Among many operating parameters that control cell culture environment, appropriate mixing and aeration are crucial for cells to meet oxygen demand in aerobic microbial and mammalian production processes. A model-based manufacturing facility fit approach was applied to define agitation and air flow rates during cell culture process scale-up from laboratory to manufacturing, of which computational fluid dynamics (CFD) was the core modeling tool. The realizable k-ε turbulent dispersed Eulerian two-fluid model was used to simulate gas-liquid flow in the bioreactor and predict volumetric oxygen transfer coefficients ( kLa), where the simulation was performed in the basal medium and the resulting kLa was adjusted using modification factors for surfactants such as Pluronic F68 and Antifoam C. The CFD prediction of kLa resulted in adequate agreement with the empirical values in 15,000-L and 25,000-L bioreactors. The model was then applied to define a range of agitation and bottom air flow rates for meeting cellular oxygen demand and mitigating risks of cell damage and safety hazards. The recommended operating conditions led to the completion of five manufacturing runs with a 100% success rate. The model-based approach reduced the required number of at scale development batches and hence enabled seamless scale-up, shortened timelines, and cost savings in cell culture process technology transfer.

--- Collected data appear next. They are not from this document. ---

-- ==== Sys2Proof/Machine/Control.lean ====
section
/-! DEFINITION. The Stratus control window (R337) and what lies in it: export entries, import slots and the frame pools
(R354 to R358). -/

namespace Sys2Proof.Machine

/-! ## Frame pools (R337) -/

/-- The frame that a written value names: bits [51:21]. -/
def frameOf (v : Nat) : Nat := v / 2 ^ 21 % 2 ^ 31 * 2 ^ 21

/-- Push a frame; a push to a pool of 1,024 is discarded. -/
def poolPush (p : List Nat) (v : Nat) : List Nat := if p.length < 1024 then frameOf v :: p else p

/-- The frame that a pop returns, 0 when the pool is empty. -/
def poolTop (p : List Nat) : Nat := p.headD 0

/-- Push or pop a sector's near or far pool. -/
def State.npoolPush (s : State) (x : Sec) (v : Nat) : State := s.modSec x fun c => { c with npool := poolPush c.npool v }
def State.fpoolPush (s : State) (x : Sec) (v : Nat) : State := s.modSec x fun c => { c with fpool := poolPush c.fpool v }
def State.npoolPop (s : State) (x : Sec) : Nat × State :=
  (poolTop (s.sec x).npool, s.modSec x fun c => { c with npool := c.npool.tail })
def State.fpoolPop (s : State) (x : Sec) : Nat × State :=
  (poolTop (s.sec x).fpool, s.modSec x fun c => { c with fpool := c.fpool.tail })

/-! ## Export entries (R355, R358) -/

/-- Change an export entry. -/
def State.modExport (s : State) (x : Sec) (e : Nat) (f : Export → Export) : State :=
  s.modSec x fun c => { c with exports := Sparse.put Export.reset c.exports e (f (Sparse.get Export.reset c.exports e)) }

/-- The range of an entry is legal: a multiple of 64 KiB from 64 KiB to 2^40 that stays in application space. -/
def Export.legal (e : Export) : Bool :=
  decide (e.len % 65536 = 0) && decide (65536 ≤ e.len) && decide (e.len ≤ 2 ^ 40) && decide (e.base + e.len ≤ 2 ^ 56)

/-- Open an entry when its range is legal (R355). -/
def State.exportOpen (s : State) (x : Sec) (e : Nat) : State :=
  let en := s.export_ x e
  if !en.valid && en.legal then s.modExport x e fun en => { en with valid := true } else s

/-- Revoke: the generation advances and BUSY is set until the requests past the check have settled (R358). -/
def State.exportRevoke (s : State) (x : Sec) (e : Nat) (bump : Bool) : State :=
  let en := s.export_ x e
  if bump || en.valid then
    (s.modExport x e fun en => { en with valid := bump && en.valid, busy := true, gen := en.gen + 1 }).post
      (.revocationDrained x (Fin.ofNat 4096 e))
  else s

/-- A word of an export entry as read (R355). -/
def exportWord (e : Export) (w : Nat) : Nat :=
  match w with
  | 0 => e.base
  | 1 => e.len
  | 2 => e.valid.toNat * 2 ^ 31 + e.busy.toNat * 2 ^ 30 + e.wr.toNat * 2 ^ 17 + e.rd.toNat * 2 ^ 16 + e.asid.toNat
  | _ => e.gen.toNat

/-- A write to a word of an export entry (R355, R358). BASE, LEN, ASID, RD and WR hold while VALID = 1. -/
def State.exportWrite (s : State) (x : Sec) (e w v : Nat) : State :=
  let en := s.export_ x e
  match w with
  | 0 => if en.valid then s else s.modExport x e fun en => { en with base := v / 2 ^ 16 % 2 ^ 40 * 2 ^ 16 }
  | 1 => if en.valid then s else s.modExport x e fun en => { en with len := v % 2 ^ 41 }
  | 2 =>
    let valid := v / 2 ^ 31 % 2 == 1
    let bump := v / 2 ^ 29 % 2 == 1
    if en.valid then
      if !valid then s.exportRevoke x e false
      else if bump then s.exportRevoke x e true
      else s
    else if valid && !en.legal then s
    else
      let s := s.modExport x e fun en =>
        { en with asid := BitVec.ofNat 16 v, rd := v / 2 ^ 16 % 2 == 1, wr := v / 2 ^ 17 % 2 == 1 }
      let s := if bump then s.exportRevoke x e true else s
      if valid then s.exportOpen x e else s
  | _ => s

/-! ## Bridges (R412, R414, R421) -/

/-- Two sectors are connected: their own bridge, or a third sector with both bridges in service (R412, R414). -/
def bridgeOf (a b : Sec) : Option (Fin 6) :=
  match min a.val b.val, max a.val b.val with
  | 0, 1 => some 0
  | 0, 2 => some 1
  | 0, 3 => some 2
  | 1, 2 => some 3
  | 1, 3 => some 4
  | 2, 3 => some 5
  | _, _ => none
def State.bridgeUp (s : State) (a b : Sec) : Bool :=
  match bridgeOf a b with
  | some k => s.bridges.get k
  | none => false
def State.reachable (s : State) (a b : Sec) : Bool :=
  s.bridgeUp a b || ([0, 1, 2, 3] : List Sec).any fun c => s.bridgeUp a c && s.bridgeUp c b

/-- Traffic still passes between a sector and a neighbour (R421): a sector that is being reset exchanges requests with a
neighbour until that neighbour has fenced its end of the bridge. -/
def State.bridgeTakes (s : State) (x y : Sec) : Bool :=
  match (s.sec x).power with
  | .running => true
  | .settling _ => true
  | .resetting ws => ws.contains y
  | _ => false

/-! ## Import slots (R354, R356) -/

/-- Set an import slot. -/
def State.setImport (s : State) (x : Sec) (k : Nat) (i : Import) : State :=
  s.modSec x fun c => { c with imports := Sparse.put Import.reset c.imports k i }

/-- A write to HANDLE (R356): VALID and ERR are cleared at once; a handle of the own sector or with a reserved bit gives
ERR without a query, any other non-zero one is sent to its home. DESIGN CHOICE (log entry 120): RD, WR and LEN become 0
too, until a home answers. -/
def State.importHandleWrite (s : State) (x : Sec) (k : Nat) (v : Word) : State :=
  let h := v.toNat
  let s := s.setImport x k { Import.reset with handle := v }
  if h = 0 then s
  else if handleReserved h || handleSec h = x then s.setImport x k { Import.reset with handle := v, err := true }
  else s.post (.importQuery x (Fin.ofNat 256 k))

/-- The home's answer to a handle query (R356); one that cannot reach its home is answered with an error (R414, R421).
-/
def State.importQuery (s : State) (x : Sec) (k : Nat) : State :=
  let i := s.import_ x k
  let h := i.handle.toNat
  if h = 0 ∨ i.valid ∨ i.err then s
  else
    let e := s.export_ (handleSec h) (handleIndex h)
    if s.bridgeTakes (handleSec h) x ∧ s.reachable x (handleSec h) ∧ e.valid ∧ e.gen.toNat = handleGen h then
      s.setImport x k { i with valid := true, rd := e.rd, wr := e.wr, len := e.len }
    else s.setImport x k { i with err := true }

/-- Word +8 of an import slot (R356). -/
def importStatus (i : Import) : Nat :=
  i.valid.toNat * 2 ^ 63 + i.err.toNat * 2 ^ 62 + i.rd.toNat * 2 ^ 61 + i.wr.toNat * 2 ^ 60 + i.len

/-! ## The window (R337) -/

/-- A read of 8 bytes at an offset of the window; a read of a pool pops it. -/
def State.controlRead (s : State) (x : Sec) (off : Nat) : Nat × State :=
  if off < 0x20000 then (exportWord (s.export_ x (off / 32)) (off / 8 % 4), s)
  else if off < 0x21000 then
    let i := s.import_ x ((off - 0x20000) / 16)
    (if off / 8 % 2 = 0 then i.handle.toNat else importStatus i, s)
  else if off = 0x21000 then s.npoolPop x
  else if off = 0x21008 then ((s.sec x).npool.length, s)
  else if off = 0x21010 then s.fpoolPop x
  else if off = 0x21018 then ((s.sec x).fpool.length, s)
  else (0, s)

/-- A write of 8 bytes at an offset of the window. -/
def State.controlWrite (s : State) (x : Sec) (off : Nat) (v : Word) : State :=
  if off < 0x20000 then s.exportWrite x (off / 32) (off / 8 % 4) v.toNat
  else if off < 0x21000 then
    if off / 8 % 2 = 0 then s.importHandleWrite x ((off - 0x20000) / 16) v else s
  else if off = 0x21000 then s.npoolPush x v.toNat
  else if off = 0x21010 then s.fpoolPush x v.toNat
  else s

end Sys2Proof.Machine
end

Significant amounts of soluble product aggregates were observed in the low-pH viral inactivation (VI) opertion during an initial scale-up run for an IgG4 monoclonal antibody (mAb IgG4-N1). Being earlier in development, a scale-down model did not exist, nor was it practical to use costly Protein A eluate (PAE) for testing the VI process at scale, thus, a computational fluid dynamics (CFD)-based high molecular weight (HMW) prediction model was developed for troubleshooting and risk mitigation. It was previously reported that the IgG4-N1 molecules upon exposure to low pH tend to change into transient and partially unfolded monomers during VI acidification (i.e., VIA) and form aggregates after neutralization (i.e., VIN) (Jin et al. 2019). Therefore, the CFD model reported here focuses on the VIA step. The model mimics the continuous addition of acid to PAE and tracks acid distribution during VIA. Based on the simulated low-pH zone (≤ pH 3.3) profiles and PAE properties, the integrated low-pH zone (ILPZ) value was obtained to predict HMW level at the VI step. The simulations were performed to examine the operating parameters, such as agitation speed, acid addition rate, and protein concentration of PAE, of the pilot scale (50-200L) runs. The conditions with predictions of no product aggregation risk were recommended to the real scale-up runs, resulted in 100% success rate of the consecutive 12 pilot-scale runs. This work demonstrated that the CFD-based HMW prediction model could be used as a tool to facilitate the scale up of the low-pH VI process directly from bench to pilot/production scale.